Мимо шатались девчонки, прозрачные до голубизны, в мурашках от частого купанья, поравнявшись, они обязательно призамедляли шаг, оглядывали парочку подозрительно, с женским пробуждающимся пристрастием, отмечая в памяти каждую щекотливую подробность, которую можно будет вспомнить наедине: и близко приникшую к парню, едва прикрытую с-поднизу лифчиком набухшую Милкину грудь, и ее шоколадно загорелую руку, свободно накинутую на мужское плечо, и Степкино странное возбужденное лицо с хмельными потерянными глазами.

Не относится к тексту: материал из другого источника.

/-- A gateway-table entry (R94), the source of its last datagram (R258) and its GW_SEQ counter (R97). -/
structure Gw where
  set : Bool := false
  af : Nat := 0
  addr : Nat := 0
  seen : Bool := false
  eth : Nat := 0
  udp : Nat := 0
  gwSeq : Nat := 0
  deriving DecidableEq, Repr

/-- A datagram in the staging ring (R96): where it came from and its frame blocks. -/
structure Staged where
  gwId : Nat
  pcie : Bool
  eth : Nat
  addr : Nat
  udp : Nat
  rxNs : Nat
  payload : List Byte
  deriving DecidableEq, Repr

/-- An acknowledgement datagram being gathered (R97): where it goes, the tick of its first entry, its entries. -/
structure GwAck where
  eth : Nat
  addr : Nat
  udp : Nat
  gwId : Nat
  since : Nat
  entries : List (List Byte)
  deriving DecidableEq, Repr

/-- A batch in the export ring (R132): its datagram as first sent, its marks. -/
structure Batch where
  seq : Nat
  bytes : List Byte
  unkeyed : Bool
  sent : Bool := false
  deriving DecidableEq, Repr

/-- The open batch (R129): its BATCH_SEQ, its open time (ns) and the tick of it, the export key it is to be tagged with, empty for
none (R43, R456), its records. -/
structure OpenBatch where
  seq : Nat
  openNs : Nat
  openAt : Nat
  key : List Byte
  recs : List (List Byte)
  deriving DecidableEq, Repr

/-- One device-wide counter under a reserve (R131): its next value, its ceiling, whether the record of the present
start is still to be appended, whether its users stand stopped, and what was not sent meanwhile. -/
structure Reserve where
  val : Nat := 0
  ceil : Nat := 0
  startDue : Bool := true
  stopped : Bool := false
  notSent : Nat := 0
  deriving DecidableEq, Repr

/-- Millrace, Headrace and export (R84–R138). -/
structure IngState where
  lanes : Tab Lane := []
  run : BitVec 4 := 0xF
  cmp : BitVec 4 := 0
  wdog : BitVec 4 := 0
  cmd : BitVec 4 := 0
  /-- The lane-map input: the running set when the map was last computed (R100, R101). -/
  mapRun : BitVec 4 := 0xF
  level : Nat := 0
  seen : List Seen := []
  /-- Displacements before WINDOW of the last second: tick and age in ms, newest first (R113). -/
  displ : List (Nat × Nat) := []
  pressureAt : Option Nat := Option.none
  gws : Tab Gw := []
  staging : List Staged := []
  /-- Ticks of the datagrams dropped at a full staging ring in the last second (R138). -/
  ovf : List Nat := []
  /-- Headrace accepts datagrams (R503 step 5, R492 step 3). -/
  hrOpen : Bool := false
  gwAcks : List GwAck := []
  batch : Option OpenBatch := Option.none
  ring : List Batch := []
  lost : Nat := 0
  lastNack : Nat := 0
  paused : Bool := false
  /-- Head end: address family, address, port. -/
  headEnd : Option (Nat × Nat × Nat) := Option.none
  reserves : Tab Reserve := []
  /-- The COUNTERS area of the image store (R131, R508): its 8,192 record places, none listed where erased; the place the next record
  takes; and the record number of the last one. -/
  counters : Tab (List Byte) := []
  cntPos : Nat := 0
  recNo : Nat := 0
  /-- Slots whose key failed its unwrap check (R118). -/
  unwrapBad : List Nat := []
  deriving DecidableEq, Repr

/-! ### The Weir -/

/-- One accumulator bank of a node or check meter (R147, R161). -/
structure WBank where
  net : Int := 0
  rep : Nat := 0
  est : Bool := false
  outage : Bool := false
  moved : Bool := false
  sat : Bool := false
  /-- In a check meter's bank: a part has come in (R161). -/
  got : Bool := false
  deriving DecidableEq, Repr

/-- VERDICT (R147), in code order. -/
inductive Verdict where
  | none | nodeLoss | nodeSurplus | theftSuspect
  deriving DecidableEq, Repr

/-- The Weir area of a node (R147–R149). -/
structure WNode where
  bankA : WBank := {}
  bankB : WBank := {}
  meas : Int := 0
  resid : Int := 0
  loss : Nat := 0
  rep : Nat := 0
  eps : Nat := 0
  lclass : Nat := 0
  scorePos : Nat := 0
  scoreNeg : Nat := 0
  verdict : Verdict := .none
  /-- MEASURED of a leg or transformer; a feeder's or station's is its header's ANCHOR (R149). -/
  measured : Bool := false
  susp : Nat := 0
  deriving DecidableEq, Repr

/-- A node record of a history slot (R158). `q` is the clamped q of R166 while the interval is scored and unpaired. -/
structure SRec where
  /-- The node was active at the close; the record of any other carries zeros. -/
  active : Bool := false
  measured : Bool := false
  scored : Bool := false
  est : Bool := false
  outage : Bool := false
  moved : Bool := false
  pair : Bool := false
  sat : Bool := false
  /-- The node's own NET is in doubt (R166): own bank saturated, or the sum check of R171 failed. -/
  doubt : Bool := false
  measBad : Bool := false
  frozen : Bool := false
  start : Bool := false
  timeStep : Bool := false
  scorePos : Nat := 0
  scoreNeg : Nat := 0
  cov : Nat := 0
  verdict : Verdict := .none
  rev : Nat := 0
  net : Int := 0
  meas : Int := 0
  resid : Int := 0
  loss : Nat := 0
  rep : Nat := 0
  eps : Nat := 0
  q : Option Int := Option.none
  deriving DecidableEq, Repr
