-- ==== Sys2Proof/Machine/Params.lean ====
section
/-! DEFINITION. The configuration tables of R367: every parameter's default and range, the checks across parameters, the
DRAM budget, and the one shape all configuration commands share. -/

namespace Sys2Proof.Machine

/-- A group's number: its opcode's high byte. -/
def grpNo : Grp → Nat
  | .device => 1 | .ledger => 2 | .topology => 3 | .weir => 4 | .vane => 5 | .leat => 6 | .tailrace => 7
  | .flume => 8 | .fantail => 9 | .granary => 10 | .brake => 11 | .security => 12 | .power => 13 | .recorder => 14
  | .diag => 15

def cfgKey (g : Grp) (pid scope : Nat) : Nat := grpNo g * 2 ^ 32 + pid * 2 ^ 16 + scope

/-- Register codes of R91 that are unsigned energies. -/
def unsignedCode (c : Nat) : Bool := decide ((1 ≤ c ∧ c ≤ 4) ∨ c = 0x22)

/-- Default range of a register code (R91, R135): thousandths of the unit, or whole units of the unsigned codes. -/
def regRange : Nat → Option (Int × Int)
  | 0x01 | 0x02 | 0x03 | 0x04 | 0x22 => some (0, 0xFFFFFFFF)
  | 0x10 => some (0, 600000) | 0x11 => some (0, 1000000)
  | 0x12 | 0x13 | 0x21 => some (-250000000, 250000000)
  | 0x14 => some (45000, 65000) | 0x15 => some (-1000, 1000) | 0x20 => some (0, 100000)
  | 0x30 => some (-50000, 125000)
  | _ => none

/-- One value: default, least, greatest. -/
abbrev PSpec := Option (Int × Int × Int)

/-- The same value on each of `n` ports or channels, named in SCOPE [15:8], with `k` values per port in SCOPE [7:0]. -/
def perPort (n scope : Nat) (k : Nat) (f : Nat → PSpec) : PSpec :=
  if scope / 256 < n ∧ scope % 256 < k then f (scope % 256) else none

/-- A row with one value. -/
def one (scope : Nat) (v : Int × Int × Int) : PSpec := if scope = 0 then some v else none

/-- Device table (R135). DESIGN CHOICE: log entry 43. -/
def deviceParam (pid scope : Nat) : PSpec :=
  match pid with
  | 0 => one scope (120, 1, 600)
  | 1 => one scope (1000, 0, 65535)
  | 2 => one scope (2, 1, 60)
  | 3 => one scope (900, 10, 86400)
  | 4 => one scope (5, 0, 60)
  | 5 => match scope with | 0 => some (100, 1, 65535) | 1 | 2 => some (50, 1, 65535) | _ => none
  | 6 => match regRange (scope / 256) with
    | none => none
    | some (lo, hi) =>
      let full : Int × Int := if unsignedCode (scope / 256) then (0, 0xFFFFFFFF) else (-0x80000000, 0x7FFFFFFF)
      match scope % 256 with
      | 0 => some (lo, full.1, full.2) | 1 => some (hi, full.1, full.2) | _ => none
  | 7 => one scope (49810, 1024, 65535)
  | 8 => one scope (2000, 100, 10000)
  | 9 => one scope (1472, 512, 8972)
  | 10 => one scope (100, 1, 10000)
  | 11 => one scope (512, 64, 2048)
  | 12 => one scope (0, 0, 2)
  | 13 => match scope with | 0 => some (0, -0x80000000, 0x7FFFFFFF) | 1 => some (0, 1, 65535) | _ => none
  | _ => none

/-- Ledger table (R372). -/
def ledgerParam (pid scope : Nat) : PSpec :=
  match pid with
  | 0 => one scope (900, 10, 86400) | 1 => one scope (60, 1, 3600) | 2 => one scope (0, 0, 5) | _ => none

/-- Weir table (R177). DEDUCED: log entry 50. -/
def weirParam (pid scope : Nat) : PSpec :=
  match pid with
  | 0 => one scope (900, 60, 3600)
  | 1 => one scope (60, 5, 1800)
  | 2 => one scope (8, 1, 32)
  | 3 => match scope with | 0 => some (1, 0, 60) | 1 => some (2, 0, 60) | 2 | 3 => some (3, 0, 60) | _ => none
  | 4 => one scope (1, 0, 65535)
  | 5 => one scope (199, 0, 200)
  | 6 => match scope with | 0 => some (64, 1, 255) | 1 => some (16, 1, 255) | _ => none
  | 7 => one scope (16, 1, 31)
  | 8 => one scope (300, 60, 3600)
  | 9 => match scope with | 0 => some (9830, 0, 32440) | 1 => some (4915, 0, 32440) | _ => none
  | 10 => one scope (0, 0, 1)
  | _ => none

/-- Vane table (R211). -/
def vaneParam (pid scope : Nat) : PSpec :=
  match pid with
  | 0 => perPort 8 scope 1 fun _ => some (0x208, 0, 0x7FFFFFFF)
  | 1 => one scope (0xC7A0, 0, 0xFFFE)
  | 2 => perPort 8 scope 1 fun _ => some (0xFFFE, 0, 0xFFFE)
  | 3 => one scope (0, 0, 0xFFFF)
  | 4 => perPort 8 scope 2 fun _ => some (0, 0, 100000)
  | 5 => perPort 8 scope 1 fun _ => some (0, -64, 63)
  | 6 => perPort 8 scope 1 fun _ => some (-90, -120, -40)
  | 7 => one scope (8, 1, 16)
  | 8 => one scope (3, 0, 7)
  | 9 => one scope (4, 0, 15)
  | 10 => one scope (200, 1, 1000)
  | 11 => one scope (2, 1, 3)
  | 12 => one scope (0, 0, 255)
  | 13 => one scope (255, 0, 255)
  | 14 => one scope (8, 1, 60)
  | 15 => one scope (20, 1, 1000)
  | 16 => one scope (100, 20, 1000)
  | 17 => match scope with | 0 => some (0, 0, 1) | 1 => some (0, 0, 7) | 2 => some (0, 0, 0xFFFF) | _ => none
  | 18 => one scope (0, 0, 100000)
  | _ => none

/-- Leat table (R246). -/
def leatParam (pid scope : Nat) : PSpec :=
  match pid with
  | 0 => perPort 4 scope 1 fun _ => some (0, 0, 1)
  | 1 => perPort 4 scope 2 fun _ => some (0, 0, 100000)
  | 2 => one scope (2, 0, 20)
  | 3 => one scope (3, 1, 20)
  | 4 => one scope (2, 1, 20)
  | 5 => one scope (2, 0, 7)
  | 6 => one scope (3, 0, 15)
  | 7 => one scope (3, 1, 15)
  | 8 => one scope (8, 1, 255)
  | 9 => one scope (8, 1, 255)
  | 10 => one scope (86400, 600, 2592000)
  | 11 => one scope (3, 1, 15)
  | 12 => perPort 4 scope 3 fun k => match k with
    | 0 => some (1, 0, 1) | 1 => some (0, 0, 4095) | _ => some (4096, 1, 4096)
  | 13 => one scope (150, 50, 1000)
  | 14 => one scope (600, 60, 86400)
  | 15 => match scope with | 0 => some (4, 0, 40) | 1 => some (8, 0, 40) | 2 => some (14, 0, 40) | _ => none
  | 16 => one scope (2, 0, 10)
  | 17 => one scope (10, 3, 30)
  | 18 => one scope (250, 0, 500)
  | 19 => perPort 4 scope 1 fun _ => some (0, 0, 11)
  | 20 => one scope (1000, 100, 2500)
  | 21 => one scope (8, 2, 64)
  | 22 => one scope (1800, 10, 86400)
  | _ => none

/-- Tailrace table (R279). -/
def tailParam (pid scope : Nat) : PSpec :=
  match pid with
  | 0 => one scope (4, 1, 16)
  | 1 => one scope (50, 10, 500)
  | 2 => one scope (3, 1, 15)
  | 3 => one scope (100, 10, 10000)
  | 4 => one scope (1, 1, 15)
  | 5 => one scope (600, 0, 86400)
  | 6 => one scope (3600, 60, 86400)
  | 7 => one scope (600, 60, 86400)
  | 8 => one scope (0, 0, 1)
  | 9 => match scope with | 0 => some (255, 0, 255) | 1 => some (15, 0, 15) | 2 => some (1, 0, 1) | _ => none
  | 10 => one scope (30, 1, 3600)
  | 11 => one scope (86400, 60, 604800)
  | 12 => match scope with | 0 | 1 => some (50, 1, 65535) | _ => none
  | 13 => one scope (50, 1, 65535)
  | _ => none

/-- Flume table (R308). -/
def flumeParam (pid scope : Nat) : PSpec :=
  match pid with
  | 0 => one scope (1, 0, 1)
  | 1 => perPort 12 scope 1 fun _ => some (18, 10, 22)
  | 2 => perPort 12 scope 1 fun _ => some (0, 0, 2)
  | 3 => one scope (10, 1, 100)
  | 4 => one scope (100, 10, 500)
  | 5 => one scope (1000, 0, 10000)
  | 6 => one scope (1000, 0, 60000)
  | 7 => one scope (32, 0, 65535)
  | _ => none

/-- Fantail table (R333). -/
def fantailParam (pid scope : Nat) : PSpec :=
  match pid with
  | 0 => if scope < 3 then some (1, 0, 1) else none
  | 1 => one scope (1000, 10, 1000000)
  | 2 => one scope (10, 0, 3600)
  | 3 => one scope (1000, 100, 1000000)
  | 4 => one scope (16, 1, 1024)
  | 5 => one scope (100, 1, 500)
  | 6 => one scope (10, 0, 600)
  | 7 => match scope with | 0 => some (0, 0, 1) | 1 => some (0, 0, 2) | _ => none
  | 8 => one scope (0, 0, 127)
  | 9 => one scope (3, 2, 10)
  | 10 => one scope (0, -7, 4)
  | 11 => one scope (0, -1000000, 1000000)
  | 12 => match scope with | 0 => some (1, 0, 1) | 1 => some (100, 1, 500) | _ => none
  | _ => none

/-- Granary table (R426). -/
def granaryParam (pid scope : Nat) : PSpec :=
  match pid with
  | 0 => one scope (2000, 100, 10000)
  | 1 => one scope (2000, 100, 60000)
  | 2 => one scope (1, 0, 2)
  | 3 => one scope (1, 0, 1)
  | 4 => one scope (64, 16, 1024)
  | 5 => one scope (32, 8, 256)
  | 6 => one scope (28, 8, 40)
  | 7 => one scope (7, 1, 90)
  | 8 => one scope (32, 8, 1024)
  | 9 => one scope (40, 10, 200)
  | 10 => one scope (900, 500, 1000)
  | _ => none

/-- Brake table (R446). -/
def brakeParam (pid scope : Nat) : PSpec :=
  match pid with
  | 0 => one scope (64, 2, 127)
  | 1 => one scope (100, 20, 10000)
  | 2 => one scope (10, 0, 3600)
  | 3 => one scope (24, 0, 168)
  | 4 => one scope (25, 0, 170)
  | _ => none

/-- Event Recorder table (R400). -/
def recorderParam (pid scope : Nat) : PSpec :=
  match pid with
  | 0 => one scope (0, 0, 1)
  | 1 => one scope (1000, 10, 10000)
  | 2 | 3 | 4 | 5 =>
    let code := (pid - 2) * 256 + scope / 256
    let safe := 120 ≤ code ∧ code ≤ 127
    match scope % 256 with
    | 0 => some (if safe then 65535 else 16, 0, 65535)
    | 1 => some (if safe then 255 else 64, 1, 255)
    | _ => none
  | _ => none

def paramSpec : Grp → Nat → Nat → PSpec
  | .device => deviceParam | .ledger => ledgerParam | .weir => weirParam | .vane => vaneParam | .leat => leatParam
  | .tailrace => tailParam | .flume => flumeParam | .fantail => fantailParam | .granary => granaryParam
  | .brake => brakeParam | .recorder => recorderParam
  | .topology | .security | .power | .diag => fun _ _ => none

/-- A parameter's value in a configuration: the default where nothing is set. -/
def cfgGet (cfg : Tab Int) (g : Grp) (pid scope : Nat) : Int :=
  tget ((paramSpec g pid scope).elim 0 (·.1)) cfg (cfgKey g pid scope)

def cfgPut (cfg : Tab Int) (g : Grp) (pid scope : Nat) (v : Int) : Tab Int :=
  tset ((paramSpec g pid scope).elim 0 (·.1)) cfg (cfgKey g pid scope) v

def param (s : State) (g : Grp) (pid scope : Nat) : Int := cfgGet s.cfg g pid scope
def paramN (s : State) (g : Grp) (pid scope : Nat) : Nat := (param s g pid scope).toNat

/-- VALUE as the row reads it: unsigned for the unsigned register codes, signed otherwise (R135, R367). -/
def cfgValue (g : Grp) (e : CfgEntry) : Int :=
  if g = .device ∧ e.pid = 6 ∧ unsignedCode (e.scope.toNat / 256) then (e.value.toNat : Int) else sgn32 e.value.toNat

def pow2 (n : Nat) : Bool := n == 2 ^ n.log2

/-- A PHY mode code names a mode of R185 (R376). PRESUMED: log entry 60. -/
def phyOk (v : Nat) : Bool :=
  let rate := bits v 2 4
  let code := bits v 6 3
  decide (v < 2 ^ 11) &&
  match bits v 0 2 with
  | 0 => [1, 2, 3, 4, 6].contains rate && decide (code ≤ 2)
  | 1 => [4, 6].contains rate && decide (code = 0) && !bit v 9 && !bit v 10
  | 2 => !bit v 9 && !bit v 10 &&
    (match rate with
     | 1 => decide (code ≤ 3) | 2 => decide (code ≤ 5) | 3 => decide (1 ≤ code ∧ code ≤ 6)
     | 4 => decide (2 ≤ code ∧ code ≤ 6) | _ => false)
  | _ => false

/-- Time of a script at an SPI clock in MHz stays within 100 µs (R182). -/
def scriptFits (mhz : Nat) (l : List SpiTx) : Bool := decide ((l.map (·.len)).sum * 8 ≤ 100 * mhz)

/-- The checks across the parameters of a group (R135, R177, R202, R211, R246, R426). -/
def cfgOk (g : Grp) (f : Nat → Nat → Int) (s : State) : Bool :=
  match g with
  | .device => pow2 (f 11 0).toNat &&
      [0x01, 0x02, 0x03, 0x04, 0x10, 0x11, 0x12, 0x13, 0x14, 0x15, 0x20, 0x21, 0x22, 0x30].all
        (fun c => decide (f 6 (c * 256) ≤ f 6 (c * 256 + 1)))
  | .weir => [60, 120, 300, 600, 900, 1800, 3600].contains (f 0 0).toNat && decide (f 1 0 * 2 ≤ f 0 0 ∧ f 6 1 < f 6 0)
  | .vane => decide (f 9 0 * (f 10 0 + 50) ≤ 2000) && (List.range 8).all (fun p => phyOk (f 0 (p * 256)).toNat) &&
      s.van.ports.all (fun p => (p.2.scripts ++ p.2.loaded).all (fun x => scriptFits (f 7 0).toNat x.2))
  | .leat => decide (f 15 0 ≤ f 15 1 ∧ f 15 1 ≤ f 15 2) &&
      (List.range 4).all (fun p => decide (f 12 (p * 256 + 1) + f 12 (p * 256 + 2) ≤ 4096))
  | .granary => pow2 (f 4 0).toNat && pow2 (f 5 0).toNat
  | _ => true

/-- The DRAM regions' sum, bytes, under a configuration (R541). -/
def dramUsed (cfg : Tab Int) : Nat :=
  let mib := 2 ^ 20
  let coldCode := (cfgGet cfg .ledger 2 0).toNat
  (32 + 64 + (cfgGet cfg .device 11 0).toNat + (cfgGet cfg .granary 4 0).toNat + (cfgGet cfg .granary 5 0).toNat + 1
    + 48 + 16 + 1 + 4 + 2 + 64 + 1 + 128) * mib
  + ((cfgGet cfg .weir 2 0).toNat + 1) * 12791872
  + (if coldCode = 0 then 0 else 1048576 * (64 * 2 ^ coldCode))

/-- Usable DRAM: the fitted capacity less one eighth (R541). -/
def dramFits (cfg : Tab Int) (s : State) : Bool :=
  decide (dramUsed cfg ≤ s.led.dramMiB * 2 ^ 20 / 8 * 7)

/-- The configuration that would stand after a command's entries. -/
def cfgAfter (g : Grp) (ents : List CfgEntry) (cfg : Tab Int) : Tab Int :=
  ents.foldl (fun m e => cfgPut m g e.pid.toNat e.scope.toNat (cfgValue g e)) cfg

/-- Every entry names a known value, once, within its range. -/
def entriesOk (g : Grp) (ents : List CfgEntry) : Bool :=
  decide ((ents.map (fun e => (e.pid, e.scope))).Nodup) &&
  ents.all (fun e => match paramSpec g e.pid.toNat e.scope.toNat with
    | some (_, lo, hi) => decide (lo ≤ cfgValue g e ∧ cfgValue g e ≤ hi)
    | none => false)

/-- A value as RESULT returns it. -/
def cfgResult (v : Int) : Nat := toU32 v

/-- The configuration commands (R367). `refusal` is the group's state condition, `after` what the new values do beyond
standing, with the old configuration at hand. -/
def configure (g : Grp) (op : Byte) (ents : List CfgEntry) (refusal : List CfgEntry → State → Option Status)
    (after : Tab Int → State → State) (s : State) : CmdRes :=
  if op = 0 then
    if ents.length = 0 ∨ 4 < ents.length then refuse .badParam s
    else match refusal ents s with
    | some st => refuse st s
    | none =>
      let cfg := cfgAfter g ents s.cfg
      if !(entriesOk g ents && cfgOk g (cfgGet cfg g) s) then refuse .badParam s
      else if !dramFits cfg s then refuse .noSpace s
      else .ok (after s.cfg { s with cfg := cfg }) ents.length []
  else if op = 1 then
    match ents with
    | [e] =>
      match paramSpec g e.pid.toNat e.scope.toNat with
      | some _ => .ok s (cfgResult (param s g e.pid.toNat e.scope.toNat)) []
      | none => refuse .badParam s
    | _ => refuse .badParam s
  else refuse .badParam s

/-- The set names a value of a row. -/
def sets (ents : List CfgEntry) (pid : Nat) : Bool := ents.any (fun e => e.pid.toNat == pid)

/-! ### Intervals (R139) -/

/-- DEDUCED: log entry 50. -/
def intLen (s : State) : Nat := paramN s .weir 0 0

/-- S_N, seconds. -/
def startOf (s : State) (n : Nat) : Nat := n * intLen s
/-- E_N, seconds. -/
def endOf (s : State) (n : Nat) : Nat := (n + 1) * intLen s

/-- The cell of the INT_LEN grid the present time has reached. -/
def gridNow (s : State) : Nat := nowS s / intLen s

/-- The interval holding the present instant (R139). -/
def intervalNow (s : State) : Nat := if nowNs s = 0 then 0 else (nowNs s - 1) / (intLen s * 1000000000)

/-- The interval holding an instant given in milliseconds: (S_N, E_N], the instant 0 in interval 0. -/
def intervalMs (s : State) (ms : Nat) : Nat := if ms = 0 then 0 else (ms - 1) / (intLen s * 1000)

end Sys2Proof.Machine
end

— Слушай, пойдем отсюда, — попросил Степушка, чувствуя, что краснеет.

— Сте-па, ты что?

— Пойдем, говорю…

— «Ах ты куда меня повел, такую молодую…»

— На кудыкину гору на переделку, — отшутился неловко, думая о чем-то смутном: Степа спиной чуял странный досмотр за собой и потому ежился, словно нагой, выставленный на прилюдное посмотрение. — Побыстрей можешь? — прикрикнул раздраженно, уже не в силах наблюдать, как вальяжно одевается Милка, шаля подобранным золотистым телом, как встряхивает соломенной волосней и сонно, но с затаенной кошачьей жестокостью следит сквозь шуршащую паутину за Степушкой. Переменилась Милка, и прежняя тоска в ней пропала.

— Оп-ой, не на пожар, — будто шутливо погрозила, но оскалила мелкие перламутровые зубы. Каждое движение было скопировано с кого-то, не однажды наиграно и выверено, а после присвоено себе. — Гора от нас не уйдет. — Говорила тягуче, с тайным намеком, не торопясь, осмотрела всю себя и сыто, любовно огладила. — Ты, Степа, скажу тебе, главное не напрягайся: медицина говорит, напрягаться вредно.

— А ну тебя…

Берегом реки они прошли за деревню и, когда крайняя крыша запрокинулась за охряной угор, вдруг скованно замолчали, часто и подозрительно заглядывались, не зная, как повести себя. Степушка раза два неловко прихватывал Милку, пробовал привлечь к себе, торопливо тискал за плечи, но она отбояривалась, глядела холодно и зверовато. «Смотрит, как волк на бердану. Поиграй, поиграй, милая, — думал парень любопытно и с тайным расчетом оглядывал Милку. — Сейчас-то я тебя уломаю, и пикнуть не успеешь».

Справа остался сосновый борок, распаренно млевший, понизу просохший до хруста, словно бы посыпанный жарким пеплом; река вильнула, растеклась широким плесом и до самой стрежи поросла жирным хвощом; сиреневые стрекозы качались на суставчатых остриях и едва проблескивали крылом на атласном небе. Все это замечалось Степушкой вчуже, вроде бы посторонним глазом, и несло свой тайный смысл. Низкая бережина и в жару не подсохла от проливных дождей, она была истыкана коровьим копытом, и ступня то и дело коварно проседала в эти глубокие, присыпанные мелким осотцем следы, на дне которых скопилась жидкая каша. Милка шла впереди, лениво покачиваясь, и когда она проваливалась, то каждый раз нарочно охала и заполошно смеялась, запрокидывая голову; мутная свинцово-охряная жижа прыскала из-под ноги и засыхала на икрах частыми веснушками. Степушка, взвинченный до предела этим длинным днем, пристально изучал и слегка широковатые плечи, и тяжелый загривок, больше мужской, чем женский, и коротковатые ноги с глубокими перевязями над грязными икрами — и настойчиво убеждал себя и почти верил тому, что вовсе не любит Милку.